→ TASK REQUIREMENTS:
Copy exactly the lines of the data below that run from the line holding "def Sys2Proof.Machine.damperNews (d" through the line holding "def Sys2Proof.Machine.State.laneFreed (s", both ends included.

Collected data entries:
□ □ □ □ □

-- ==== Sys2Proof/Certificates/Slice0/Obligations.lean ====
section
/-! DEFINITION. The statements for the provers, each from the numbered rules that its entry in OBLIGATIONS.json
cites. Most statements about a command give the whole next state, so that what they do not name stands as it was; where
one gives a state `t` field by field, it says which fields of `t` it leaves open. An event at DDR is given as the
change that the event itself makes, `arbitrated`: the lanes that it leaves FREE are then granted (R102), and ADM is told. Such
a statement has the premise `DriveLaw`, which every step keeps; a premise that the sequence counter has a number left
keeps the counter's overflow out. What one block hands another waits in `handed`, the model's own queue
(assumption 6), times are those of its clock (assumption 7), an expiry acts while its timer runs (assumption 14), a request
sent as a command is answered as one from a frame (assumption 17), and ADM is told once of each damper or lane whose state
an event changes (assumption 19). -/

open Sys2Proof Sys2Proof.Machine

/-- A request answered: LNK is busy with the reply, the request waits no longer, and nothing else has changed. -/
def Sys2Proof.Machine.State.replied (s : State) (c : Instr) (kind : Byte) (body : List Byte) : State :=
  { s with
    handed := s.handed.erase c
    link := { s.link with busy := true, reply := some ⟨kind, body⟩ } }

/-- DDR's report of a change of a damper's state to ADM, which hears of FRESH, SCRUB and RELIEF. -/
def Sys2Proof.Machine.damperNews (d : DamperIx) (old new : Damper) : List Instr :=
  if old.state = new.state then []
  else if h : d.val < 3 then [.damperStateReport (.damper ⟨d.val, h⟩ new.state new.position)] else []

/-- A damper's record replaced, and ADM told of a change of its state. -/
def Sys2Proof.Machine.State.damperBecomes (s : State) (d : DamperIx) (c : Damper) : State :=
  { s with
    ddr := { s.ddr with dampers := s.ddr.dampers.set d c }
    handed := s.handed ++ damperNews d s.ddr.dampers[d] c }

/-- A lane's record replaced, and ADM told of a change of its state. -/
def Sys2Proof.Machine.State.laneBecomes (s : State) (l : LaneIx) (r : Lane) : State :=
  { s with
    ddr := { s.ddr with lanes := s.ddr.lanes.set l r }
    handed := s.handed ++ (if s.ddr.lanes[l].state = r.state then [] else [.damperStateReport (.lane l r.state)]) }

/-- A lane released: FREE with no holder. -/
def Sys2Proof.Machine.State.laneFreed (s : State) (l : LaneIx) : State :=
  s.laneBecomes l { s.ddr.lanes[l] with state := .free, holder := none }

/-- The move queue replaced. -/
def Sys2Proof.Machine.State.queueBecomes (s : State) (q : List QueuedOrder) : State :=
  { s with ddr := { s.ddr with queue := q } }

/-- A new order in its place of the grant order, with the next sequence number. -/
def Sys2Proof.Machine.State.queued (s : State) (d : DamperIx) (g : Goal) (k : OrderClass) (src : OrderSource) : State :=
  { s with ddr := { s.ddr with queue := insertOrder ⟨d, g, k, src, s.ddr.seq⟩ s.ddr.queue, seq := s.ddr.seq + 1 } }

/-- One pulse more on the STEP output of a lane (the model's own count, assumption 37). -/
def Sys2Proof.Machine.State.pulsed (s : State) (l : LaneIx) : State :=
  { s with
    ddr := { s.ddr with lanes := s.ddr.lanes.set l { s.ddr.lanes[l] with pulses := s.ddr.lanes[l].pulses + 1 } } }

/-- A damper after its arrival: in the settle without a lane, or, where the settle time is 0, IDLE and DONE. -/
def Sys2Proof.Machine.Damper.arrived (c : Damper) (now : Time) : Damper :=
  if c.settings.settle = 0 then
    { c with
      state := .idle, lane := none, target := c.position, pending := none, order := none, deferred := none
      stepCount := 0, overtravel := false, stepDue := none, settle := none, last := .done }
  else
    { c with
      state := .settling, lane := none, target := c.position, pending := none, stepCount := 0, overtravel := false
      stepDue := none, settle := some (now + c.settings.settle * 1000) }

/-- A damper in the settle of a direction reversal toward a target, or, where the settle time is 0, MOVING again. -/
def Sys2Proof.Machine.Damper.reversed (c : Damper) (now : Time) (t : Nat) : Damper :=
  if c.settings.settle = 0 then
    { c with
      state := .moving, target := some t, stepCount := 0, overtravel := false, settle := none
      stepDue := some (now + 1000000 / c.settings.rate) }
  else
    { c with
      state := .settling, target := some t, stepCount := 0, overtravel := false, stepDue := none
      settle := some (now + c.settings.settle * 1000) }

/-- A damper that has jammed. -/
def Sys2Proof.Machine.Damper.nowJammed (c : Damper) : Damper :=
  { c with
    state := .jammed, lane := none, position := none, target := none, pending := none, deferred := none
    order := none, stepCount := 0, overtravel := false, stepDue := none, settle := none, last := .jammed, jam := true }

/-- A damper that reverses, and ADM told: it has left its state, be it for no time where the settle time is 0
(assumption 19). -/
def Sys2Proof.Machine.State.damperReverses (s : State) (d : DamperIx) (c : Damper) (t : Nat) : State :=
  { s with
    ddr := { s.ddr with dampers := s.ddr.dampers.set d (c.reversed s.now t) }
    handed := s.handed ++ (if h : d.val < 3 then
      [.damperStateReport (.damper ⟨d.val, h⟩ (c.reversed s.now t).state c.position)] else []) }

□ □ □ □ □

→ SOLVED PROBLEM:
def Sys2Proof.Machine.damperNews (d : DamperIx) (old new : Damper) : List Instr :=
  if old.state = new.state then []
  else if h : d.val < 3 then [.damperStateReport (.damper ⟨d.val, h⟩ new.state new.position)] else []

/-- A damper's record replaced, and ADM told of a change of its state. -/
def Sys2Proof.Machine.State.damperBecomes (s : State) (d : DamperIx) (c : Damper) : State :=
  { s with
    ddr := { s.ddr with dampers := s.ddr.dampers.set d c }
    handed := s.handed ++ damperNews d s.ddr.dampers[d] c }

/-- A lane's record replaced, and ADM told of a change of its state. -/
def Sys2Proof.Machine.State.laneBecomes (s : State) (l : LaneIx) (r : Lane) : State :=
  { s with
    ddr := { s.ddr with lanes := s.ddr.lanes.set l r }
    handed := s.handed ++ (if s.ddr.lanes[l].state = r.state then [] else [.damperStateReport (.lane l r.state)]) }

/-- A lane released: FREE with no holder. -/
def Sys2Proof.Machine.State.laneFreed (s : State) (l : LaneIx) : State :=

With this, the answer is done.